George Taylor

OBE

From The Scotsman 24 January 2012

Born: 15 August, 1939, in Edinburgh. Died: 6 January, 2012, in Dumfries, aged 72

GEORGE Taylor spent 37 years with the Scottish Prison Service, serving in HM Prison Edinburgh, Perth, Inverness (Porterfield) and Glasgow’s Barlinnie before being appointed governor of Dumfries Prison and Young Offenders’ Institution (YOI) in 1989. He spent ten years there before retiring in 1999.

A merchant seaman with the Clan Line as a young man, he saw the world and had expected to spend his life at sea but his wanderlust faded the more he thought of his childhood flame, June, back in Edinburgh.

He returned to dry land, joined the Scottish Prison Service in 1962, married June two years later and progressed up through prison officer ranks, serving in most Scottish prisons, until the senior Dumfries job.

George Taylor was born in Edinburgh on 15 August, 1939, just over two weeks before the outbreak of war, to Peter and Jean Taylor. He attended Roseburn Primary School during the post-war years and then Tynecastle High.

It was at Roseburn that he first laid eyes on a young lassie called June Campbell.

“There were separate playgrounds for boys and girls,” he recalled. “When our ball got kicked into the girls’ playground, I got lifted up to get the ball thrown back over the wall. When June threw the ball back, I said to myself: “That’s the girl I’m going to marry.”
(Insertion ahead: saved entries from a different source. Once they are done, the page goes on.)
-- ==== Sys2Proof/Tests/Slice0.lean ====
section
/-! SUPPORT. Tests of the model, each on fixed values: the ill-formed terms, the decoding of every instruction's word, one step
of the instructions, and for every statement with hypotheses a witness that meets them. Expected values are computed by hand
from the rules named, or are those of 95_test_vectors.md. -/

namespace Sys2Proof.Tests

open Sys2Proof.Machine

/-! ### Well-formedness: each check refuses an ill-formed term (R278) -/

theorem test_wf_jal_odd : Instr.wf (.jal 1 3) = false := by decide
theorem test_wf_beq_odd : Instr.wf (.beq 1 2 5) = false := by decide
theorem test_wf_bne_odd : Instr.wf (.bne 1 2 5) = false := by decide
theorem test_wf_blt_odd : Instr.wf (.blt 1 2 5) = false := by decide
theorem test_wf_bge_odd : Instr.wf (.bge 1 2 5) = false := by decide
theorem test_wf_bltu_odd : Instr.wf (.bltu 1 2 5) = false := by decide
theorem test_wf_bgeu_odd : Instr.wf (.bgeu 1 2 5) = false := by decide

/-! ### Decoding: words assembled from the match values and fields of the spec's encodings -/

/-- Every word decodes to the instruction beside it. -/
def allDecode (l : List (BitVec 32 × Instr)) : Bool :=
  l.all fun (w, i) =>
    match decodeWord w with
    | .ok j => decide (j = i)
    | .error _ => false

/-- R232 to R238. -/
theorem test_decode_system : allDecode
    [(0x00000073, .ecall), (0x00100073, .ebreak), (0x30200073, .mret), (0x10200073, .sret), (0x70200073, .mnret),
     (0x10500073, .wfi)] = true := by decide

/-- R239 to R244. -/
theorem test_decode_csr : allDecode
    [(0x344293F3, .csrrw 7 0x344 5), (0x3442A3F3, .csrrs 7 0x344 5), (0x3442B3F3, .csrrc 7 0x344 5),
     (0x3442D3F3, .csrrwi 7 0x344 5), (0x3442E3F3, .csrrsi 7 0x344 5), (0x3442F3F3, .csrrci 7 0x344 5)] = true := by decide

/-- R253 to R258. -/
theorem test_decode_fences : allDecode
    [(0x12628073, .sfenceVma 5 6), (0x16628073, .sinvalVma 5 6), (0x18000073, .sfenceWInval),
     (0x18100073, .sfenceInvalIr)] = true := by decide

/-- R261 to R269. -/
theorem test_decode_hypervisor_loads : allDecode
    [(0x6002C3F3, .hlvB 7 5), (0x6012C3F3, .hlvBu 7 5), (0x6402C3F3, .hlvH 7 5), (0x6412C3F3, .hlvHu 7 5),
     (0x6802C3F3, .hlvW 7 5), (0x6812C3F3, .hlvWu 7 5), (0x6C02C3F3, .hlvD 7 5), (0x6432C3F3, .hlvxHu 7 5),
     (0x6832C3F3, .hlvxWu 7 5)] = true := by decide

/-- R270 to R277. -/
theorem test_decode_hypervisor_stores_and_fences : allDecode
    [(0x6262C073, .hsvB 5 6), (0x6662C073, .hsvH 5 6), (0x6A62C073, .hsvW 5 6), (0x6E62C073, .hsvD 5 6),
     (0x22628073, .hfenceVvma 5 6), (0x62628073, .hfenceGvma 5 6), (0x26628073, .hinvalVvma 5 6),
     (0x66628073, .hinvalGvma 5 6)] = true := by decide

/-- R279 to R282. -/
theorem test_decode_upper_and_jumps : allDecode
    [(0x876543B7, .lui 7 0x87654), (0x87654397, .auipc 7 0x87654), (0xBC6AB3EF, .jal 7 0x1AB3C6),
     (0x7A5283E7, .jalr 7 5 0x7A5)] = true := by decide

/-- R283 to R288. -/
theorem test_decode_branches : allDecode
    [(0xAA628EE3, .beq 5 6 0x1ABC), (0x146293E3, .bne 5 6 0x946), (0xAA62CEE3, .blt 5 6 0x1ABC),
     (0x1462D3E3, .bge 5 6 0x946), (0xAA62EEE3, .bltu 5 6 0x1ABC), (0x1462F3E3, .bgeu 5 6 0x946)] = true := by decide

/-- R289 to R295. -/
theorem test_decode_loads : allDecode
    [(0x92328383, .lb 7 5 0x923), (0x7A529383, .lh 7 5 0x7A5), (0x9232A383, .lw 7 5 0x923),
     (0x7A52C383, .lbu 7 5 0x7A5), (0x9232D383, .lhu 7 5 0x923), (0x7A52E383, .lwu 7 5 0x7A5),
     (0x9232B383, .ld 7 5 0x923)] = true := by decide

/-- R296 to R299. -/
theorem test_decode_stores : allDecode
    [(0x7A6282A3, .sb 5 6 0x7A5), (0x926291A3, .sh 5 6 0x923), (0x7A62A2A3, .sw 5 6 0x7A5),
     (0x9262B1A3, .sd 5 6 0x923)] = true := by decide

/-- R300 to R308. -/
theorem test_decode_immediates : allDecode
    [(0x7A528393, .addi 7 5 0x7A5), (0x9232A393, .slti 7 5 0x923), (0x7A52B393, .sltiu 7 5 0x7A5),
     (0x9232C393, .xori 7 5 0x923), (0x7A52E393, .ori 7 5 0x7A5), (0x9232F393, .andi 7 5 0x923),
     (0x02329393, .slli 7 5 35), (0x0232D393, .srli 7 5 35), (0x4232D393, .srai 7 5 35)] = true := by decide

/-- R309 to R318. -/
theorem test_decode_registers : allDecode
    [(0x006283B3, .add 7 5 6), (0x406283B3, .sub 7 5 6), (0x006293B3, .sll 7 5 6), (0x0062A3B3, .slt 7 5 6),
     (0x0062B3B3, .sltu 7 5 6), (0x0062C3B3, .xor 7 5 6), (0x0062D3B3, .srl 7 5 6), (0x4062D3B3, .sra 7 5 6),
     (0x0062E3B3, .or 7 5 6), (0x0062F3B3, .and 7 5 6)] = true := by decide

/-- R319 to R327. -/
theorem test_decode_words : allDecode
    [(0x9232839B, .addiw 7 5 0x923), (0x0152939B, .slliw 7 5 21), (0x0152D39B, .srliw 7 5 21),
     (0x4152D39B, .sraiw 7 5 21), (0x006283BB, .addw 7 5 6), (0x406283BB, .subw 7 5 6), (0x006293BB, .sllw 7 5 6),
     (0x0062D3BB, .srlw 7 5 6), (0x4062D3BB, .sraw 7 5 6)] = true := by decide

/-- R328 to R329. -/
theorem test_decode_ordering : allDecode
    [(0x8532838F, .fence 7 5 8 5 3), (0x9232938F, .fenceI 7 5 0x923)] = true := by decide

/-- Reserved words and words that are not 32 bits long are refused (R223, R230). -/
theorem test_decode_refuses :
    [0x00000000#32, 0x00200073, 0x04005013, 0x40001033, 0x0000702F, 0x00003063, 0x60204073, 0x12000173, 0x62004173].all
      (fun w => match decodeWord w with
        | .ok _ => false
        | .error _ => true) = true := by decide

/-- The host's reading of a table word (R173). -/
theorem test_decode_table_word : decodeTableWord 32 0x00500093 = some (.addi 1 0 5) := by decide

/-! ### Small states -/

/-- The standard hart in mode (p, v) at 0x1000, with x5 = a and x6 = b. -/
def at_ (p : Priv) (v : Bool) (a b : Word) : State :=
  { State.reset with priv := p, virt := v, pc := 0x1000, regs := ((Vector.replicate 32 0).set 5 a).set 6 b }

/-- An RV32 hart: Sv32 and Sv32x4. -/
def config32 : Config :=
  { Config.standard with
    mxlen := .rv32, paBits := 34, sv32 := true, sv32x4 := true, sv39 := false, sv48 := false, sv57 := false
    sv39x4 := false, sv48x4 := false, sv57x4 := false, svnapot := false, svpbmt := false
    pma := [Region.mainMemory 0 (2 ^ 34)] }

/-- An RV32 hart in M-mode at 0x1000, with x5 = a and x6 = b. -/
def rv32At (a b : Word) : State :=
  { State.resetWith config32 with pc := 0x1000, regs := ((Vector.replicate 32 0).set 5 a).set 6 b }

/-- The standard hart with other parameters, in mode (p, v). -/
def hart (c : Config) (p : Priv) (v : Bool) : State := { State.resetWith c with priv := p, virt := v, pc := 0x1000 }

/-- s with bytes at an address. -/
def holding (s : State) (a : Nat) (bs : List Byte) : State := { s with mem := s.mem.writeBytes a bs }

/-- One input of the platform that changes nothing: time stands still, no signal. -/
def quiet : EnvInput := ⟨Pins.none, 0, 0, [], false, []⟩

/-- x[r] after i. -/
def xAfter (i : Instr) (s : State) (r : Reg) : Option Word :=
  match exec i s with
  | .next t => some (t.x r)
  | _ => none

/-- A field of the state after i. -/
def after {α : Type} (i : Instr) (s : State) (f : State → α) : Option α :=
  match exec i s with
  | .next t => some (f t)
  | _ => none

/-- A field of the state after a step. -/
def stepped {α : Type} (s : State) (f : State → α) : Option α :=
  match step s with
  | .next t => some (f t)
  | _ => none

/-! ### Integer instructions, in M-mode with x5 = a, x6 = b, into x7 -/

/-- x7 after i with x5 = a and x6 = b. -/
def alu (i : Instr) (a b : Word) : Option Word := xAfter i (at_ .m false a b) 7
He did so on his 25th birthday in 1964, choosing the date “so that I never forget our wedding anniversary”.

George and his younger brother Stewart looked forward to the annual family holiday in their grandfather’s home in Kinghorn, Fife, where he developed a lifelong love of the sea.

He joined the Lifeboys (because the uniform looked like a sailor’s, he said) and then the Sea Cadets.
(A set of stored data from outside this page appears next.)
-- ==== Sys2Proof/Syntax.lean ====
section
/-!
DEFINITION. The operations of the block, one constructor per row of spec/opcode_table.json.
Their fields are the operand fields of spec/30_encoding.md R141 to R152; a field the encoding fixes (a reserved field,
an ARG that R152 gives as 0) is no field here.
-/

namespace Sys2Proof

/-- The three UCI fields, with the codes ARG gives them in UCI_DECODE (R152: 0 ACK, 1 CSI1, 2 CSI2). -/
inductive UciField where
  | ack
  | csi1
  | csi2
  deriving DecidableEq, Repr

/-- The operations of R140 in the opcode table's order. -/
inductive Instr where
  /-- PROCESS_PDU (R420). -/
  | processPdu (tag : BitVec 8)
  /-- CONFIGURE_CSI_PART2 (R256): the payload bits, the encoded bits and the final UL-SCH budget. -/
  | configureCsiPart2 (tag : BitVec 8) (bits : BitVec 11) (gCsi2 : BitVec 24) (gUlsch : BitVec 24)
  /-- CSI2_NONE (R258). -/
  | csi2None (tag : BitVec 8)
  /-- HARQ_FREE (R355). -/
  | harqFree (handle : BitVec 8)
  /-- NOP (R445), with its ignored hint bits. -/
  | nop (hint : BitVec 24)
  /-- RESERVE_VIEW (R201). -/
  | reserveView (port : BitVec 4) (n : BitVec 19) (owner : BitVec 8)
  /-- PUBLISH_BLOCK with IN_PLACE = 1 (R202). -/
  | publishInPlace (port : BitVec 4) (n : BitVec 19) (owner : BitVec 8)
  /-- PUBLISH_BLOCK with IN_PLACE = 0 (R203): N is the number of soft bits in `data` (R147). -/
  | publishCopy (port : BitVec 4) (owner : BitVec 8) (data : List (BitVec 8))
  /-- CLOSE (R204). -/
  | close (port : BitVec 4) (owner : BitVec 8)
  /-- CB_DECODE (R300). -/
  | cbDecode (tbx : BitVec 8) (r : BitVec 16)
  /-- CB_RATE_DEMATCH (R305). -/
  | cbRateDematch (tbx : BitVec 8) (r : BitVec 16)
  /-- CHEST (R380). -/
  | chest (b : BitVec 8)
  /-- DEMOD_SYMBOL (R388). -/
  | demodSymbol (b : BitVec 8) (l : BitVec 16)
  /-- DESCRAMBLE (R384): `n` is the soft-bit count modulo 2^16. -/
  | descramble (b : BitVec 8) (n : BitVec 16)
  /-- END_STATS (R396). -/
  | endStats (b : BitVec 8)
  /-- DEMUX_SYMBOL (R245). -/
  | demuxSymbol (b : BitVec 8) (l : BitVec 16)
  /-- DEMUX_FLUSH (R252). -/
  | demuxFlush (b : BitVec 8)
  /-- UCI_DECODE (R436). -/
  | uciDecode (b : BitVec 8) (f : UciField)
  /-- TB_CONFIGURE (R330). -/
  | tbConfigure (t : BitVec 8)
  /-- SET_NOF_SOFTBITS (R334). -/
  | setNofSoftbits (t : BitVec 8)
  /-- CLOSE_DISPATCH (R336). -/
  | closeDispatch (t : BitVec 8)
  /-- CLOSE_COMMIT (R338). -/
  | closeCommit (t : BitVec 8)
  /-- CB_COMPLETE (R343). -/
  | cbComplete (t : BitVec 8) (r : BitVec 16)
  /-- TB_JOIN (R346). -/
  | tbJoin (t : BitVec 8)
  /-- SEQ_END (R433). -/
  | seqEnd (b : BitVec 8)
  /-- DEMUX_RESUME (R257). -/
  | demuxResume (b : BitVec 8) (l : BitVec 16)
  deriving DecidableEq, Repr

end Sys2Proof
end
After Tynecastle High, he trained as a shipwright at the Royal Dockyard, Rosyth, before joining the Merchant Navy as a ship’s carpenter, initially on Houlder Brothers’ ships.
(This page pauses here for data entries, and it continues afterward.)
-- ==== Sys2Proof/Machine/TbDecoder.lean ====
section
/-!
DEFINITION. The transport-block decoder (spec/43_tb_decoder.md): TB_CONFIGURE, SET_NOF_SOFTBITS, CLOSE_COMMIT, CB_COMPLETE,
TB_JOIN and HARQ_FREE.
-/

namespace Sys2Proof.Machine

/-! ### The HARQ lease (R331) -/

/-- A codeblock buffer as a new-data lease leaves it (R331). -/
def zeroedCb (geo : Geometry) : CbBuf :=
  ⟨List.replicate geo.ncb 0#8, List.replicate (kPrime geo.tbs geo.bg) false, false⟩

/-- The geometry TB context `x` needs (R332). -/
def TbCtx.geometry (x : TbCtx) : Geometry := Machine.geometry x.tbs x.bg x.lbrmEn x.nref

/-- A handle as the lease of R331 leaves it: zeroed where it was FREE or the data is new, LOCKED in any case. -/
def Harq.lease (h : Harq) (geo : Geometry) (isNew : Bool) : Harq :=
  if h.hstate = .free ∨ isNew = true then ⟨.locked, geo, List.replicate geo.c (zeroedCb geo)⟩
  else { h with hstate := .locked }

/-- `harq_lease(t)` (R331). -/
def harqLease (t : Nat) : Op := fun s => do
  let x ← s.getTb t
  let h ← s.getHarq x.handle
  check (h.hstate ≠ .locked) (.fatal .harqOverwriteLocked)
  .ok (s.modHarq x.handle (fun h => h.lease x.geometry x.newData))

/-- TB context `t` is IDLE while its handle is LOCKED and no other context at work holds the handle (R348; log 18). -/
def State.undisposed (s : State) (t : Nat) : Bool :=
  match s.tbs[t]? with
  | none => false
  | some x =>
    decide (x.fsm = .idle)
      && decide ((s.harq[x.handle]?.map (fun h => h.hstate)) = some .locked)
      && !(s.tbs.any (fun y => decide (y.fsm ≠ .idle) && decide (y.handle = x.handle)))

/-- The assertion of R348. -/
def assertDisposed (t : Nat) : Op := fun s => do
  check (s.undisposed t = false) (.fatal .harqNoDisposition)
  .ok s

/-! ### TB_CONFIGURE and SET_NOF_SOFTBITS (R330, R334) -/

/-- The TB context with the bundle's descriptor and DEC_CFG latched (R330). -/
def TbCtx.latch (x : TbCtx) (tag : BitVec 8) (d : Descriptor) (dc : Word) : TbCtx :=
  { x with
    tag := tag
    handle := harqHandle d
    tbDest := Machine.tbDest d
    tbs := tbSize d
    bg := baseGraph d
    rv := Machine.rv d
    qm := Machine.qm d
    nl := Machine.nl d
    newData := Machine.newData d
    lbrmEn := Machine.lbrmEn d
    nref := Machine.nref d
    maxIter := Machine.maxIter dc
    earlyStop := Machine.earlyStop dc
    g := gUlsch d }

/-- TB_CONFIGURE (R330) of TB context `t` for bundle `b`. -/
def tbConfigure (t b : Nat) : Op := fun s0 => do
  let s := s0.record (.tbConfigure (BitVec.ofNat 8 t))
  let x ← s.getTb t
  check (x.fsm = .idle) (.fatal .stateViolation)
  let s ← assertDisposed t s
  let y ← s.getBundle b
  let s ← harqLease t (s.modTb t (fun x => x.latch y.tag y.d s.decCfg))
  .ok (s.modTb t (fun x => { x with tbCrcOk := false, fsm := .collecting }))

/-- The bundle a TB_CONFIGURE word stands for (log 14): the FREE bundle of least index that is latched to context `t`. -/
def State.bundleConfiguring (s : State) (t : Nat) : Option Nat :=
  s.bundles.findIdx? (fun x => decide (x.phase = .free) && decide (x.tbx = t))

/-- `e_ok(t, g)` (R334): every codeblock gets at least one modulation symbol. -/
def TbCtx.eOk (x : TbCtx) (g : Nat) : Bool := decide (nofCodeblocks x.tbs x.bg ≤ g / (x.nl * x.qm))

/-- SET_NOF_SOFTBITS (R334). -/
def setNofSoftbits (t g : Nat) : Op := fun s0 => do
  let s := s0.record (.setNofSoftbits (BitVec.ofNat 8 t))
  let x ← s.getTb t
  check (x.fsm = .collecting) (.fatal .stateViolation)
  check (x.sch.count ≤ g) (.fatal .cwOverflow)
  .ok (s.modTb t (fun x => { x with g := g }))

/-! ### The join (R346, R347, R350) -/

/-- What TB_JOIN finds: whether the transport block is good, its bits, and whether every CRC flag is reset (R347). -/
structure JoinResult where
  ok : Bool
  bits : List Bool
  clearFlags : Bool
  deriving DecidableEq, Repr

/-- The first `n` bits of a data cache, if it holds that many (R66). -/
def readBits (n : Nat) (data : List Bool) : Option (List Bool) :=
  if n ≤ data.length then some (data.take n) else none

/-- The combine policy of R346 on the codeblocks `cbs` of a transport block of `a` bits; `none` where a cache lacks bits. -/
def joinResult (a kp : Nat) (cbs : List CbBuf) : Option JoinResult :=
  match cbs with
  | [cb] =>
    match readBits a cb.data with
    | some bits => some ⟨cb.crcOk, bits, false⟩
    | none => none
  | _ =>
    if cbs.all (fun cb => cb.crcOk) then
      match allSome (cbs.map (fun cb => readBits (kp - 24) cb.data)) with
      | some parts =>
        match readBits a parts.flatten with
        | some bits => some ⟨crcPass .crc24a parts.flatten, bits, !crcPass .crc24a parts.flatten⟩
        | none => none
      | none => none
    else some ⟨false, [], false⟩

/-- The iteration counts of the codeblocks LDPC-decoded in this attempt (R345). -/
def TbCtx.decodedIters (x : TbCtx) : List Nat :=
  ((List.range x.seg.c).filter (fun r => x.decoded.getD r false)).map (fun r => x.iter.getD r 0)

/-- The least of a list of counts, 0 for none (R164). -/
def minOf : List Nat → Nat
  | [] => 0
  | a :: l => l.foldl min a

/-- The greatest of a list of counts, 0 for none (R164). -/
def maxOf (l : List Nat) : Nat := l.foldl max 0

/-- The SCH_RESULT record (R161, R164). -/
def schResult (tag : BitVec 8) (ok : Bool) (nofCb : Nat) (iters : List Nat) : List Word :=
  eventRecord 0x04#8 tag
    [BitVec.ofNat 16 nofCb ++ 0#15 ++ flag ok,
      BitVec.ofNat 16 iters.length ++ BitVec.ofNat 8 (maxOf iters) ++ BitVec.ofNat 8 (minOf iters),
      BitVec.ofNat 32 iters.sum]

/-- The `n` bytes of a transport block (R350). -/
def tbBytes (n : Nat) (bits : List Bool) : List Byte := (List.range n).map (payloadByte bits)

/-- `write_tb(t, a)` (R350): the bytes of the transport block, in rising order of address. -/
def writeTb (own : Option Nat) (dest nbytes : Nat) (bits : List Bool) (s : State) : State :=
  (List.range nbytes).foldl (fun s i => s.memWrite own (dest + i) (payloadByte bits i)) s

/-- The handle after a join (R346): flags reset where the policy of R347 says so, released or unlocked. -/
def Harq.dispose (h : Harq) (j : JoinResult) (c : Nat) : Harq :=
  { h with
    hstate := if j.ok then .free else .held
    cbs := if j.clearFlags then h.cbs.mapIdx (fun r cb => if r < c then { cb with crcOk := false } else cb) else h.cbs }

/-- The codeblocks of a transport block: the first `c` buffers of its handle, if it has that many (R66). -/
def Harq.codeblocks (h : Harq) (c : Nat) : Option (List CbBuf) :=
  if c ≤ h.cbs.length then some (h.cbs.take c) else none

/-- The joining PDU's window is noted as joined, with the bytes that the join wrote (R114, R350; log 12). -/
def State.markJoined (s : State) (own : Option Nat) (block : List Byte) : State :=
  { s with
    windows := match own with
      | some i => s.windows.modify i (Window.join block)
      | none => s.windows }

/-- TB_JOIN (R346). -/
def tbJoin (t : Nat) : Op := fun s0 => do
  let s := s0.record (.tbJoin (BitVec.ofNat 8 t))
  let x ← s.getTb t
  check ((x.fsm = .decoding ∨ x.fsm = .decoded) ∧ x.counter = 0) (.fatal .doubleNotify)
  let h ← s.getHarq x.handle
  let cbs ← need (h.codeblocks x.seg.c) .unspecified
  let j ← need (joinResult x.tbs x.seg.kPrime cbs) .unspecified
  check (j.ok = false ∨ x.tbDest + x.tbs / 8 ≤ 2 ^ 32) .noAddress
  let own := s.joiningWindow x.tag
  let s1 := if j.ok then writeTb own x.tbDest (x.tbs / 8) j.bits s else s
  let s2 := s1.modHarq x.handle (fun h => h.dispose j x.seg.c)
  let s3 ← emit (schResult x.tag j.ok x.seg.c x.decodedIters) s2
  assertDisposed t ((s3.markJoined own (if j.ok then tbBytes (x.tbs / 8) j.bits else [])).modTb t
    (fun x => { x with tbCrcOk := j.ok, fsm := .idle }))

/-! ### Completion and commit (R343, R338) -/

/-- CB_COMPLETE (R343) of codeblock `r`. -/
def cbComplete (t r : Nat) : Op := fun s0 => do
  let s := s0.record (.cbComplete (BitVec.ofNat 8 t) (BitVec.ofNat 16 r))
  let x ← s.getTb t
  check (x.counter ≠ 0) (.fatal .doubleNotify)
  let s1 := s.modTb t (fun x => { x with counter := x.counter - 1 })
  if x.counter - 1 ≠ 0 then .ok s1
  else
    match x.fsm with
    | .decoding => tbJoin t s1
    | .collecting => .ok (s1.modTb t (fun x => { x with fsm := .decoded }))
    | .idle => .error (.fatal .stateViolation)
    | .decoded => .error (.fatal .stateViolation)

/-- CLOSE_COMMIT (R338). -/
def closeCommit (t : Nat) : Op := fun s0 => do
  let s := s0.record (.closeCommit (BitVec.ofNat 8 t))
  let x ← s.getTb t
  match x.fsm with
  | .collecting => .ok (s.modTb t (fun x => { x with fsm := .decoding }))
  | .decoded => tbJoin t s
  | .idle => .error (.fatal .stateViolation)
  | .decoding => .error (.fatal .stateViolation)

/-! ### HARQ_FREE (R355) -/

/-- A handle after HARQ_FREE: FREE, a retained buffer's contents no longer specified (log 21). -/
def Harq.release (h : Harq) : Harq := if h.hstate = .free then h else { h with hstate := .free, cbs := [] }

/-- HARQ_FREE (R355). -/
def harqFree (handle : BitVec 8) : Op := fun s0 => do
  let s := s0.record (.harqFree handle)
  check (handle.toNat < s.params.nHarq) (.cmdError .badHarqHandle (0#16 ++ handle))
  let h ← s.getHarq handle.toNat
  check (h.hstate ≠ .locked) (.cmdError .harqBusy (0#16 ++ handle))
  .ok (s.modHarq handle.toNat Harq.release)

/-! ### The meanings -/

/-- HARQ_FREE (R355). -/
def execHarqFree (handle : BitVec 8) (s : State) : Host.Outcome State Fault Refusal :=
  runOp (.harqFree handle) 0#8 (harqFree handle) s

/-- TB_CONFIGURE (R330), for the bundle its word stands for (log 14). -/
def execTbConfigure (t : BitVec 8) (s : State) : Host.Outcome State Fault Refusal :=
  runOp (.tbConfigure t) 0#8 (fun s => do
    let b ← need (s.bundleConfiguring t.toNat) (.fatal .stateViolation)
    tbConfigure t.toNat b s) s

/-- SET_NOF_SOFTBITS (R334), with the budget the command unit has latched (log 14). -/
def execSetNofSoftbits (t : BitVec 8) (s : State) : Host.Outcome State Fault Refusal :=
  runOp (.setNofSoftbits t) 0#8 (setNofSoftbits t.toNat (field s.a2 0 24)) s

/-- CLOSE_COMMIT (R338). -/
def execCloseCommit (t : BitVec 8) (s : State) : Host.Outcome State Fault Refusal :=
  runOp (.closeCommit t) 0#8 (closeCommit t.toNat) s

/-- CB_COMPLETE (R343). -/
def execCbComplete (t : BitVec 8) (r : BitVec 16) (s : State) : Host.Outcome State Fault Refusal :=
  runOp (.cbComplete t r) 0#8 (cbComplete t.toNat r.toNat) s

/-- TB_JOIN (R346). -/
def execTbJoin (t : BitVec 8) (s : State) : Host.Outcome State Fault Refusal :=
  runOp (.tbJoin t) 0#8 (tbJoin t.toNat) s

end Sys2Proof.Machine
end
He later joined the famous Clan Line, which took him to Asia, the Middle East, Africa and South America. He had fond memories of celebrating his 21st birthday in Cape Town in 1960.

After opting to become a landlubber to be with June in 1961, Taylor settled in Edinburgh and first got a job as a mechanical inspector with Ferranti.

But the prison service attracted him and he signed up in 1962 at HM Prison Perth. In 1965, he was posted to Dumfries for the opening of the Young Offenders Institution.

In 1970, he was promoted to the high-profile job of senior prison officer at Barlinnie, Scotland’s biggest prison, in the Riddrie area of Glasgow and widely nicknamed the Bar-L.

The following year he was transferred to Edinburgh to study criminology, graduating from the Moray House College of Education in 1973 in the field of Social Work and Community Development.

From 1975–77, Taylor served first as principal officer in the Scottish Prison Service, later as an instructor at the Prison Service College in Falkirk. In 1977, he was promoted to the post of assistant governor at HMYOI Polmont in Falkirk, where he spent four years.

It was in 1981 that he was sent back to Dumfries as deputy governor, where he remained until being moved to HM Prison Perth with the same title in 1988.

His final appointment was back to Dumfries in 1989, this time with the top job of governor, where he would remain for ten years until he retired on his 60th birthday in 1999.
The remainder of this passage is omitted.